May 06, 2009
Sir, Martin Wolf in “Central banks must target inflation” May 6 writes: “for clearing up the mess and designing a new approach to monetary policy... we have three alternatives: liquidation, inflation; or growth”, though he knows, of course, that we need all of them all: liquidation so that we stand on firm ground; inflation to grease the wheels; and a lot of hard and clever work at growth.
Wolf also considers the possibility that our children “in despair...will even embrace... the absurdity of gold”. I do share Wolf’s feeling since they, and we, deserve more than that; in fact one of the most worrisome aspects of this crisis is how often one finds oneself on the side of those gold-bugs one has always considered being somewhat nuts.
Now, what I do not agree with Wolf is when he writes of “inflation targeting”, as a holy gray, since one of the problem could be that the inflation was not adequately targeted.
In a letter published by FT in May 2006 I wrote “inflation as they, our monetary authorities know it, is just obtained by looking at a basket of limited consumer goods chosen by bureaucrats and that although they might be highly relevant to the many have-nots, are highly irrelevant to measure the real loss of value of money.

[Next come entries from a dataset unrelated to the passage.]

theorem pfailUp_fits {fp : Nat} {s00 s : State} (hb : within 524288 fp = true) (h : Fits fp s00 s)  :
    Fits fp s00 (pfailUp s) := by
  unfold pfailUp
  repeat' first
    | with_reducible assumption
    | with_reducible refine pfailRise_fits hb ?_
    | with_reducible refine State.nvSet_fits hb ?_ _ (by with_unfolding_all exact fun h => h) (by first | with_unfolding_all exact fun h => h | with_unfolding_all exact fun h => ⟨h.1, fun y hy => Option.some.inj hy ▸ h.1⟩ | with_unfolding_all exact fun h => ⟨h.1, fun _ k => absurd k (by simp)⟩)
    | with_reducible refine Fits.ite _ ?_ ?_
    | split
    | extract_lets
    | (dsimp +zetaDelta only)

theorem idleTick_fits {fp : Nat} {s00 s : State} (hb : within 155947 fp = true) (h : Fits fp s00 s)  :
    Fits fp s00 (idleTick s) := by
  unfold idleTick
  repeat' first
    | with_reducible assumption
    | with_reducible refine routesOwed_fits (within_trans (by decide) hb) ?_
    | with_reducible refine baseTick_fits (within_trans (by decide) hb) ?_
    | with_reducible refine synthTick_fits (within_trans (by decide) hb) ?_
    | with_reducible refine Fits.ite _ ?_ ?_
    | split
    | extract_lets
    | (dsimp +zetaDelta only)
    | with_reducible refine Fits.set_now (within_trans (by decide) hb) ?_ _

end Sys2Proof.Machine
end

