-- ==== Sys2Proof/Laws/State.lean ====
section
/-! SUPPORT. What each update of the state does to each of its parts, so that no proof unfolds a record update. -/

namespace Sys2Proof.Machine

/-! The dictionary. -/

theorem key_inj {a b i j : Nat} (hi : i < 256) (hj : j < 256) : key a i = key b j ↔ a = b ∧ i = j := by
  change a * 256 + i = b * 256 + j ↔ _
  constructor
  · intro h
    constructor <;> omega
  · rintro ⟨rfl, rfl⟩
    rfl

theorem State.rd_put (s : State) (k j : Key) (v : Nat) : (s.put k v).rd j = if j = k then v else s.rd j := by
  by_cases h : j = k
  · subst h
    simp only [if_true]
    exact storeRd_put_self _ _ _ _
  · simp only [h, if_false]
    exact storeRd_put_other _ _ _ _ h

theorem State.drd_dput (s : State) (k j : Key) (v : Nat) : (s.dput k v).drd j = if j = k then v else s.drd j := by
  by_cases h : j = k
  · subst h
    simp only [if_true]
    exact storeRd_put_self _ _ _ _
  · simp only [h, if_false]
    exact storeRd_put_other _ _ _ _ h

@[simp] theorem State.rd_put_self (s : State) (k : Key) (v : Nat) : (s.put k v).rd k = v := storeRd_put_self _ _ _ _

theorem State.rd_put_ne (s : State) {k j : Key} (v : Nat) (h : j ≠ k) : (s.put k v).rd j = s.rd j := storeRd_put_other _ _ _ _ h

@[simp] theorem State.drd_dput_self (s : State) (k : Key) (v : Nat) : (s.dput k v).drd k = v := storeRd_put_self _ _ _ _

theorem State.drd_dput_ne (s : State) {k j : Key} (v : Nat) (h : j ≠ k) : (s.dput k v).drd j = s.drd j := storeRd_put_other _ _ _ _ h

/-! put. -/

@[simp] theorem State.put_pending (s : State) (k : Key) (v : Nat) : (s.put k v).pending = s.pending := rfl
@[simp] theorem State.put_now (s : State) (k : Key) (v : Nat) : (s.put k v).now = s.now := rfl
@[simp] theorem State.put_dr (s : State) (k : Key) (v : Nat) : (s.put k v).dr = s.dr := rfl
@[simp] theorem State.put_out (s : State) (k : Key) (v : Nat) : (s.put k v).out = s.out := rfl
@[simp] theorem State.put_free (s : State) (k : Key) (v : Nat) : (s.put k v).free = s.free := rfl
@[simp] theorem State.put_faultIn (s : State) (k : Key) (v : Nat) : (s.put k v).faultIn = s.faultIn := rfl
@[simp] theorem State.put_link (s : State) (k : Key) (v : Nat) : (s.put k v).link = s.link := rfl
@[simp] theorem State.put_chan (s : State) (k : Key) (v : Nat) : (s.put k v).chan = s.chan := rfl
@[simp] theorem State.put_tcs (s : State) (k : Key) (v : Nat) : (s.put k v).tcs = s.tcs := rfl
@[simp] theorem State.put_cups (s : State) (k : Key) (v : Nat) : (s.put k v).cups = s.cups := rfl
@[simp] theorem State.put_dp (s : State) (k : Key) (v : Nat) : (s.put k v).dp = s.dp := rfl
@[simp] theorem State.put_ctxs (s : State) (k : Key) (v : Nat) : (s.put k v).ctxs = s.ctxs := rfl
@[simp] theorem State.put_ptp (s : State) (k : Key) (v : Nat) : (s.put k v).ptp = s.ptp := rfl
@[simp] theorem State.put_ap (s : State) (k : Key) (v : Nat) : (s.put k v).ap = s.ap := rfl
@[simp] theorem State.put_sched (s : State) (k : Key) (v : Nat) : (s.put k v).sched = s.sched := rfl
@[simp] theorem State.put_engDown (s : State) (k : Key) (v : Nat) : (s.put k v).engDown = s.engDown := rfl
@[simp] theorem State.put_eng (s : State) (k : Key) (v : Nat) : (s.put k v).eng = s.eng := rfl
@[simp] theorem State.put_fab (s : State) (k : Key) (v : Nat) : (s.put k v).fab = s.fab := rfl
@[simp] theorem State.put_cal (s : State) (k : Key) (v : Nat) : (s.put k v).cal = s.cal := rfl
@[simp] theorem State.put_nv (s : State) (k : Key) (v : Nat) : (s.put k v).nv = s.nv := rfl
@[simp] theorem State.put_col (s : State) (k : Key) (v : Nat) : (s.put k v).col = s.col := rfl
@[simp] theorem State.put_can (s : State) (k : Key) (v : Nat) : (s.put k v).can = s.can := rfl
@[simp] theorem State.put_host (s : State) (k : Key) (v : Nat) : (s.put k v).host = s.host := rfl
@[simp] theorem State.put_boot (s : State) (k : Key) (v : Nat) : (s.put k v).boot = s.boot := rfl
@[simp] theorem State.put_resetReq (s : State) (k : Key) (v : Nat) : (s.put k v).resetReq = s.resetReq := rfl
@[simp] theorem State.put_drd (s : State) (k : Key) (v : Nat) (j : Key) : (s.put k v).drd j = s.drd j := rfl

/-! dput. -/

@[simp] theorem State.dput_pending (s : State) (k : Key) (v : Nat) : (s.dput k v).pending = s.pending := rfl
@[simp] theorem State.dput_now (s : State) (k : Key) (v : Nat) : (s.dput k v).now = s.now := rfl
@[simp] theorem State.dput_od (s : State) (k : Key) (v : Nat) : (s.dput k v).od = s.od := rfl
@[simp] theorem State.dput_out (s : State) (k : Key) (v : Nat) : (s.dput k v).out = s.out := rfl
@[simp] theorem State.dput_free (s : State) (k : Key) (v : Nat) : (s.dput k v).free = s.free := rfl
@[simp] theorem State.dput_faultIn (s : State) (k : Key) (v : Nat) : (s.dput k v).faultIn = s.faultIn := rfl
@[simp] theorem State.dput_link (s : State) (k : Key) (v : Nat) : (s.dput k v).link = s.link := rfl
@[simp] theorem State.dput_chan (s : State) (k : Key) (v : Nat) : (s.dput k v).chan = s.chan := rfl
@[simp] theorem State.dput_tcs (s : State) (k : Key) (v : Nat) : (s.dput k v).tcs = s.tcs := rfl
@[simp] theorem State.dput_cups (s : State) (k : Key) (v : Nat) : (s.dput k v).cups = s.cups := rfl
@[simp] theorem State.dput_dp (s : State) (k : Key) (v : Nat) : (s.dput k v).dp = s.dp := rfl
@[simp] theorem State.dput_ctxs (s : State) (k : Key) (v : Nat) : (s.dput k v).ctxs = s.ctxs := rfl
@[simp] theorem State.dput_ptp (s : State) (k : Key) (v : Nat) : (s.dput k v).ptp = s.ptp := rfl
@[simp] theorem State.dput_ap (s : State) (k : Key) (v : Nat) : (s.dput k v).ap = s.ap := rfl
@[simp] theorem State.dput_sched (s : State) (k : Key) (v : Nat) : (s.dput k v).sched = s.sched := rfl
@[simp] theorem State.dput_engDown (s : State) (k : Key) (v : Nat) : (s.dput k v).engDown = s.engDown := rfl
@[simp] theorem State.dput_eng (s : State) (k : Key) (v : Nat) : (s.dput k v).eng = s.eng := rfl
@[simp] theorem State.dput_fab (s : State) (k : Key) (v : Nat) : (s.dput k v).fab = s.fab := rfl
@[simp] theorem State.dput_cal (s : State) (k : Key) (v : Nat) : (s.dput k v).cal = s.cal := rfl
@[simp] theorem State.dput_nv (s : State) (k : Key) (v : Nat) : (s.dput k v).nv = s.nv := rfl
@[simp] theorem State.dput_col (s : State) (k : Key) (v : Nat) : (s.dput k v).col = s.col := rfl
@[simp] theorem State.dput_can (s : State) (k : Key) (v : Nat) : (s.dput k v).can = s.can := rfl
@[simp] theorem State.dput_host (s : State) (k : Key) (v : Nat) : (s.dput k v).host = s.host := rfl
@[simp] theorem State.dput_boot (s : State) (k : Key) (v : Nat) : (s.dput k v).boot = s.boot := rfl
@[simp] theorem State.dput_resetReq (s : State) (k : Key) (v : Nat) : (s.dput k v).resetReq = s.resetReq := rfl
@[simp] theorem State.dput_rd (s : State) (k : Key) (v : Nat) (j : Key) : (s.dput k v).rd j = s.rd j := rfl

/-! send. -/

@[simp] theorem State.send_pending (s : State) (x : Sent) : (s.send x).pending = s.pending := rfl
@[simp] theorem State.send_now (s : State) (x : Sent) : (s.send x).now = s.now := rfl
@[simp] theorem State.send_od (s : State) (x : Sent) : (s.send x).od = s.od := rfl
@[simp] theorem State.send_dr (s : State) (x : Sent) : (s.send x).dr = s.dr := rfl
@[simp] theorem State.send_out (s : State) (x : Sent) : (s.send x).out = x :: s.out := rfl
@[simp] theorem State.send_free (s : State) (x : Sent) : (s.send x).free = s.free := rfl
@[simp] theorem State.send_faultIn (s : State) (x : Sent) : (s.send x).faultIn = s.faultIn := rfl
@[simp] theorem State.send_link (s : State) (x : Sent) : (s.send x).link = s.link := rfl
@[simp] theorem State.send_chan (s : State) (x : Sent) : (s.send x).chan = s.chan := rfl
@[simp] theorem State.send_tcs (s : State) (x : Sent) : (s.send x).tcs = s.tcs := rfl
@[simp] theorem State.send_cups (s : State) (x : Sent) : (s.send x).cups = s.cups := rfl
@[simp] theorem State.send_dp (s : State) (x : Sent) : (s.send x).dp = s.dp := rfl
@[simp] theorem State.send_ctxs (s : State) (x : Sent) : (s.send x).ctxs = s.ctxs := rfl
@[simp] theorem State.send_ptp (s : State) (x : Sent) : (s.send x).ptp = s.ptp := rfl
@[simp] theorem State.send_ap (s : State) (x : Sent) : (s.send x).ap = s.ap := rfl
@[simp] theorem State.send_sched (s : State) (x : Sent) : (s.send x).sched = s.sched := rfl
@[simp] theorem State.send_engDown (s : State) (x : Sent) : (s.send x).engDown = s.engDown := rfl
@[simp] theorem State.send_eng (s : State) (x : Sent) : (s.send x).eng = s.eng := rfl
@[simp] theorem State.send_fab (s : State) (x : Sent) : (s.send x).fab = s.fab := rfl
@[simp] theorem State.send_cal (s : State) (x : Sent) : (s.send x).cal = s.cal := rfl
@[simp] theorem State.send_nv (s : State) (x : Sent) : (s.send x).nv = s.nv := rfl
@[simp] theorem State.send_col (s : State) (x : Sent) : (s.send x).col = s.col := rfl
@[simp] theorem State.send_can (s : State) (x : Sent) : (s.send x).can = s.can := rfl
@[simp] theorem State.send_host (s : State) (x : Sent) : (s.send x).host = s.host := rfl
@[simp] theorem State.send_boot (s : State) (x : Sent) : (s.send x).boot = s.boot := rfl
@[simp] theorem State.send_resetReq (s : State) (x : Sent) : (s.send x).resetReq = s.resetReq := rfl
@[simp] theorem State.send_rd (s : State) (x : Sent) (j : Key) : (s.send x).rd j = s.rd j := rfl
@[simp] theorem State.send_drd (s : State) (x : Sent) (j : Key) : (s.send x).drd j = s.drd j := rfl

/-! freeNext. -/

@[simp] theorem State.freeNext_pending (s : State) : (s.freeNext).pending = s.pending := rfl
@[simp] theorem State.freeNext_now (s : State) : (s.freeNext).now = s.now := rfl
@[simp] theorem State.freeNext_od (s : State) : (s.freeNext).od = s.od := rfl
@[simp] theorem State.freeNext_dr (s : State) : (s.freeNext).dr = s.dr := rfl
@[simp] theorem State.freeNext_out (s : State) : (s.freeNext).out = s.out := rfl
@[simp] theorem State.freeNext_free (s : State)  : (s.freeNext).free = s.free + 1 := rfl
@[simp] theorem State.freeNext_faultIn (s : State) : (s.freeNext).faultIn = s.faultIn := rfl
@[simp] theorem State.freeNext_link (s : State) : (s.freeNext).link = s.link := rfl
@[simp] theorem State.freeNext_chan (s : State) : (s.freeNext).chan = s.chan := rfl
@[simp] theorem State.freeNext_tcs (s : State) : (s.freeNext).tcs = s.tcs := rfl
@[simp] theorem State.freeNext_cups (s : State) : (s.freeNext).cups = s.cups := rfl
@[simp] theorem State.freeNext_dp (s : State) : (s.freeNext).dp = s.dp := rfl
@[simp] theorem State.freeNext_ctxs (s : State) : (s.freeNext).ctxs = s.ctxs := rfl
@[simp] theorem State.freeNext_ptp (s : State) : (s.freeNext).ptp = s.ptp := rfl
@[simp] theorem State.freeNext_ap (s : State) : (s.freeNext).ap = s.ap := rfl
@[simp] theorem State.freeNext_sched (s : State) : (s.freeNext).sched = s.sched := rfl
@[simp] theorem State.freeNext_engDown (s : State) : (s.freeNext).engDown = s.engDown := rfl
@[simp] theorem State.freeNext_eng (s : State) : (s.freeNext).eng = s.eng := rfl
@[simp] theorem State.freeNext_fab (s : State) : (s.freeNext).fab = s.fab := rfl
@[simp] theorem State.freeNext_cal (s : State) : (s.freeNext).cal = s.cal := rfl
@[simp] theorem State.freeNext_nv (s : State) : (s.freeNext).nv = s.nv := rfl
@[simp] theorem State.freeNext_col (s : State) : (s.freeNext).col = s.col := rfl
@[simp] theorem State.freeNext_can (s : State) : (s.freeNext).can = s.can := rfl
@[simp] theorem State.freeNext_host (s : State) : (s.freeNext).host = s.host := rfl
@[simp] theorem State.freeNext_boot (s : State) : (s.freeNext).boot = s.boot := rfl
@[simp] theorem State.freeNext_resetReq (s : State) : (s.freeNext).resetReq = s.resetReq := rfl
@[simp] theorem State.freeNext_rd (s : State) (j : Key) : (s.freeNext).rd j = s.rd j := rfl
@[simp] theorem State.freeNext_drd (s : State) (j : Key) : (s.freeNext).drd j = s.drd j := rfl
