-- ==== Sys2Proof/Tests/Slice0.lean ====
section
/-! SUPPORT. Small tests, each about one step: the WellFormed smoke, and for every statement states and operands that meet its hypotheses, with what it
says of them. -/

section
set_option Elab.async false

open Sys2Proof Sys2Proof.Machine

/-- Does a command go on? -/
def ran : Host.Outcome State Fault Refusal → Bool
  | .next _ => true
  | .fault _ => false
  | .refused _ => false

/-- The state that a command leaves. -/
def after : Host.Outcome State Fault Refusal → State
  | .next t => t
  | .fault _ => State.reset
  | .refused _ => State.reset

/-- The device once its boot has ended: dictionary open, links UP, every step done. -/
def ready : State :=
  { State.reset with
    boot := { State.reset.boot with booting := false, open_ := true, done := List.replicate 8 true }
    link := { State.reset.link with ready := true, links := List.replicate 13 { state := .up }, throttled := List.replicate 6 false }
    host := { State.reset.host with mode := 7 }
    nv := { State.reset.nv with busy := false } }

/-- The same with one link as given. -/
def withLink (l : Nat) (k : Link) : State := ready.setLink l fun _ => k

def shapeB (s : State) : Bool :=
  s.link.links.length == 13 && s.link.hubPaths.length == 28 && s.link.throttled.length == 6 && s.chan.chans.length == 96
    && s.chan.gates.length == 24 && s.tcs.length == 4 && s.cups.length == 96 && s.dp.dplls.length == 16 && s.dp.carafes.length == 16
    && s.ctxs.length == 256 && s.ap.aplls.length == 8 && s.ap.outs.length == 96 && s.sched.entries.length == 64
    && s.eng.requesters.length == 24 && s.cal.dies.length == 6 && s.cal.outs.length == 96 && s.col.sources.length == 39
    && s.fab.ports.length == 4 && s.fab.slots.length == 4

theorem shape_of {s : State} (h : shapeB s = true) : ShapeWf s := by
  simp only [shapeB, Bool.and_eq_true, beq_iff_eq] at h
  obtain ⟨⟨⟨⟨⟨⟨⟨⟨⟨⟨⟨⟨⟨⟨⟨⟨⟨⟨h1, h2⟩, h3⟩, h4⟩, h5⟩, h6⟩, h7⟩, h8⟩, h9⟩, h10⟩, h11⟩, h12⟩, h13⟩, h14⟩, h15⟩, h16⟩, h17⟩, h18⟩, h19⟩ := h
  exact ⟨h1, h2, h3, h4, h5, h6, h7, h8, h9, h10, h11, h12, h13, h14, h15, h16, h17, h18, h19⟩

theorem stamps_of {s : State} (h : (s.chan.chans.all fun c => decide (c.captured = c.delivered + c.dropSlice + c.dropHub + fifoCount c.fifo)) = true) :
    StampBalance s := by
  intro c hc
  simpa [ChanOk] using List.all_eq_true.mp h c hc

/-- The snapshot balance, as a test: the slice's latch splits the FIFO at its first marker. -/
def snapB (s : State) : Bool :=
  (List.range s.chan.chans.length).all fun n =>
    let c := s.chanAt n
    match s.link.snap with
    | none => noMarker c.fifo
    | some p =>
      if p.chan = n then
        match p.slice with
        | none => noMarker c.fifo && p.delivered + p.dropHub + p.held == c.delivered + c.dropHub
        | some (cap, dropS) =>
          let pre := c.fifo.takeWhile fun x => x != FifoItem.marker
          let post := c.fifo.drop (pre.length + 1)
          c.fifo == pre ++ FifoItem.marker :: post && noMarker pre && noMarker post && cap == p.delivered + p.dropHub + dropS + p.held + pre.length
      else noMarker c.fifo

theorem snap_of {s : State} (h : snapB s = true) : SnapBalance s := by
  intro n c hc
  have hn : n < s.chan.chans.length := (List.getElem?_eq_some_iff.mp hc).1
  have hc' : s.chanAt n = c := by simp [State.chanAt, List.getD, hc]
  have h1 := List.all_eq_true.mp h n (List.mem_range.mpr hn)
  simp only [hc'] at h1
  cases e : s.link.snap with
  | none =>
    rw [e] at h1
    exact h1
  | some p =>
    rw [e] at h1
    dsimp only at h1 ⊢
    by_cases e2 : p.chan = n
    · rw [if_pos e2] at h1 ⊢
      unfold SnapOk
      cases e3 : p.slice with
      | none =>
        rw [e3] at h1
        simpa using h1
      | some x =>
        obtain ⟨cap, dropS⟩ := x
        rw [e3] at h1
        simp only [Bool.and_eq_true, beq_iff_eq] at h1
        obtain ⟨⟨⟨a, b⟩, d⟩, f⟩ := h1
        exact ⟨_, _, a, b, d, f⟩
    · rw [if_neg e2] at h1 ⊢
      exact h1

/-- A link that has sent three words of which the receiver has accepted one. -/
def busyDir : PathDir := { head := 63, ahead := 1, retained := [1, 2, 3], sent := 3 }

/-- Channel 95 with a stamp ahead of the marker, and one behind it. -/
def snapState (fifo : List FifoItem) (p : Snap) : State :=
  { ready.setChan 95 fun c => { c with fifo := fifo, captured := 1, dropSlice := 0, delivered := 0 } with
    link := { ready.link with snap := some p } }


/-- The device as a CANopen node in OPERATIONAL, with node-ID 5. -/
def onCan (c : CanSys) : State := { ready with can := { c with joined := true, node := 5 } }

/-- Channel 95 as a running INPUT, with a slice as given. -/
def input (c : Chan) : State := (ready.put (key 0x305F 1) 1).setChan 95 fun _ => c

/-- A stamp of channel 95. -/
def stamp95 : Stamp := { chan := 95, time := 5 * 65536, raw := 5 * 65536 }

/-- A FIFO of 64 stamps. -/
def fullFifo : List FifoItem := List.replicate 64 (.stamp stamp95)

/-- Gate 23 as given, with channel 95 as its stop. -/
def gated (g : Gate) : State := (ready.put (key 0x3317 9) 95).setGate 23 fun _ => g

/-- Channel 95 under cupping, in a state and with monitors as given. -/
def cupped (st : Nat) (c : Cup) : State :=
  ((ready.put (key 0x305F 1) 1).put (key 0x315F 5) 1).setCup 95 fun _ => { c with st := st, score := if st = 0 then 0 else 255 }

/-- Both monitors have published. -/
def formed : Cup := { freqFormed := true, driftFormed := true, t0 := some 0, samples := [{}] }

/-- Samples of 0.1 s, whose phase runs as the square of their number. -/
def squares : List CupSample := (List.range 6).map fun (j : Nat) => { m := (100 * j : Nat), t := (6553600000000 * j : Nat), x := (65536 * j * j : Nat) }

/-- DPLL 15 as given, with ENABLE 1 and channel 95 as its candidate 3 at priority 1, which S knows as QUALIFIED. -/
def dpll (d : Dpll) : State :=
  (((ready.put (key 0x340F 1) 1).put (key 0x341F 4) 0x1005F).setDpll 15 fun _ => d).setDp fun x => { x with chanState := List.replicate 96 3 }

/-- An update up to the point where a root announces a changed grade, which touches no DPLL. -/
def updateCore (s : State) (k : Nat) (l : List PhaseSample) : State :=
  let r := samplesArrive (schedPlaced s k) k l
  let s1 := apllUpdate (dpUpdate r.1 k r.2) k
  dpStep7 (tieSend (s1.setDpll k fun d => { d with timeline48 := d.timeline48 + d.inc48, updAt := s.now }) k) k

theorem updateCore_of {s : State} (k : Nat) (l : List PhaseSample) (h : Runs s) (hk : k < 16) :
    (after (exec (.dpllUpdate k l) s)).dp = (updateCore s k l).dp ∧ (after (exec (.dpllUpdate k l) s)).dr = (updateCore s k l).dr := by
  have e : after (exec (.dpllUpdate k l) s) = gradeFollow (updateCore s k l) := by
    show after (execDpllUpdate k l s) = _
    unfold execDpllUpdate
    show live s (fun s => dpllUpdate s k l) = _
    rw [live_of _ h.1]
    unfold dpllUpdate updateCore
    rw [if_neg (by simp [h.2]), if_pos hk]
  have f := gradeFollow_fits (fp := 133418) (by decide) (Fits.refl _ (updateCore s k l))
  rw [e]
  exact ⟨f.dp (by decide), f.dr (by decide)⟩

/-- The carafe of DPLL 15 as given. -/
def carafe (c : Carafe) : State := ready.setCarafe 15 fun _ => c

/-- 64 slots of 48 h, alike. -/
def flatCarafe : List CarEntry := (List.range 64).map fun (i : Nat) => { at_ := 2000 - (i : Int), temp := some 400, ffo := some 1000 }

/-- APLL 7 as given, with channel 95 as an output of it that divides by 5, in group 3. -/
def apll (a : Apll) : State :=
  ((((ready.put (key 0x305F 1) 2).put (key 0x305F 0x0A) 7).put (key 0x305F 0x0B) 5).put (key 0x305F 0x11) 3).setApll 7 fun _ => a

/-- Counter 3 as given, with one entry of 3603h set. -/
def tcw (c : Tc) (sub v : Nat) : State := (ready.setTc 3 fun _ => c).put (key 0x3603 sub) v

/-- A 40-byte record of the action table: target, counter, policy, instant in 2^−16 ns, argument and value. -/
def actRec (target counter policy instant arg value : Nat) : Nat :=
  target + counter * 2 ^ 8 + policy * 2 ^ 16 + time12 instant * 2 ^ 32 + arg * 2 ^ 192 + value * 2 ^ 256

/-- The device with record r in entry 63, its state q, and counter 3 set and at v. -/
def actw (r v : Nat) (q : SchedEntry) : State :=
  (((tcw { unset := false, val := v * 2 ^ 32 } 7 0).put (key 0x3623 0x14) r).setSched 63 fun _ => q).setLink 6 fun l => l

/-- Context 200 as given, ENABLED, of KIND k on PORT p with engine 2; port state and reference state ps and rs; instance 1 runs, ETH0 is UP. -/
def cxw (k p ps rs : Nat) (x : Ctx) : State :=
  (((((ready.setCtx 200 fun _ => { x with engine := some 2 }).put (key 0x37C8 7)
    (putBytes (putBytes (putBytes contextDefault 0 1 k) 1 2 (1 + p * 256)) 64 2 (ps + rs * 256))).put (key 0x37C8 6) 1).put (key 0x3601 0x22) 1).put
      (key 0x3611 2) 1).put (key 0x3612 1) 0x8000

/-- The same with some bytes of the record set. -/
def Sys2Proof.Machine.State.withRec (s : State) (o n v : Nat) : State := s.putCtxRec 200 o n v

/-- The device with identity 17, of root r, port 3 in STATE st and as given; TC0 is set. -/
def fabw (r st : Nat) (x : FabPort) : State :=
  ((({ ready with od := [(key 0x2000 3, 17), (key 0x2000 4, 0), (key 0x3800 0x0B, r)] } : State).setPort 3 fun _ => x).setTc 0 fun c => { c with unset := false }).put
    (key 0x3807 2) st

/-- The same with a fabric state. -/
def fabx (r : Nat) (f : FabSys → FabSys) : State := (fabw r 2 {}).setFab f

/-- Calibration runs; die C5 as given, its slice 2 with a record of version 1 alone; the device's UNIQUE_ID_LO is 17. -/
def calw (x : DieCal) : State :=
  (({ ready with od := [(key 0x2000 3, 17), (key 0x2500 5, 0x3F), (key 0x2515 3, 1), (key 0x2525 3, 1)] } : State).setCal
    fun c => { c with running := true, sweep := true }).setDieCal 5 fun _ => x

/-- The same, where channel 82 of the slice has ROLE INPUT. -/
def caln (x : DieCal) : State := (calw x).put (key 0x3052 1) 1

/-- A flat pass and one whose captures all land in two bins. -/
def flatPass : List Nat := List.replicate 512 8
def lumpPass : List Nat := 2048 :: 2048 :: List.replicate 510 0

/-- The store as given; the hold-up capacitor is at 5.0 V; the device's UNIQUE_ID_LO is 17. -/
def nvw (f : NvmSys → NvmSys) : State :=
  (({ ready with od := [(key 0x2000 3, 17)] } : State).nvSet fun v => { v with vhold := 5000 }).nvSet f

/-- Two host pages of two writes, with their counts. -/
def hostTwo (v : NvmSys) : NvmSys :=
  { v with slots := [⟨.host, 6144, 7⟩, ⟨.host, 8191, 9⟩], hostWrites := 2,
           sram := { v.sram with dev := { v.sram.dev with accepted := 12, committed := 10, pending := 2 } } }

/-- A journal page that has waited since 1 s. -/
def oneRecord (v : NvmSys) : NvmSys :=
  { v with journal := { v.journal with staged := [⟨5, 0⟩] }, queue := [.journal],
           sram := { v.sram with dev := { v.sram.dev with accepted := 3, committed := 2, pending := 1 } } }
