-- ==== Sys2Proof/WellFormed.lean ====
section
/-! DEFINITION. Which instructions have an encoding. Register indices and immediates carry their width in their type, so
the one thing left to check is DRW's count of rows, which has 4 bits (R73: "an unsigned row count 0 to 15"; R161 (f):
"there is no 16-row form"). -/

namespace Sys2Proof

/-- The instruction can be encoded: DRW names at most 15 rows (R73, R161 (f)). -/
def Instr.wellFormed : Instr → Bool
  | .drw _ _ n => n ≤ 15
  | .nop | .cls | .ret | .jp _ | .call _ | .seImm _ _ | .sneImm _ _ | .seReg _ _ => true
  | .ldImm _ _ | .addImm _ _ | .ldReg _ _ | .or _ _ | .and _ _ | .xor _ _ | .addReg _ _ => true
  | .sub _ _ | .shr _ | .subn _ _ | .shl _ | .sneReg _ _ | .ldIdx _ | .jpV0 _ | .rnd _ _ => true
  | .skp _ | .sknp _ | .ldVdt _ | .ldK _ | .ldDt _ | .ldSt _ | .addIdx _ | .ldF _ => true
  | .ldB _ | .stM _ | .ldM _ => true

end Sys2Proof
end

For instance, who on earth has decided for that the increase in the price of houses is not inflation? And so what should perhaps be argued is that really our monetary authorities have not been so successful fighting inflation as they claim they have been.”
And then of course we have the financial regulations, and that Wolf does not even want to mention. Would a runner be a bad runner just because someone trips him up and he falls? In just the same way must a monetary policy be wrong, just because some financial regulations, risk weighted bank capital requirements, went haywire?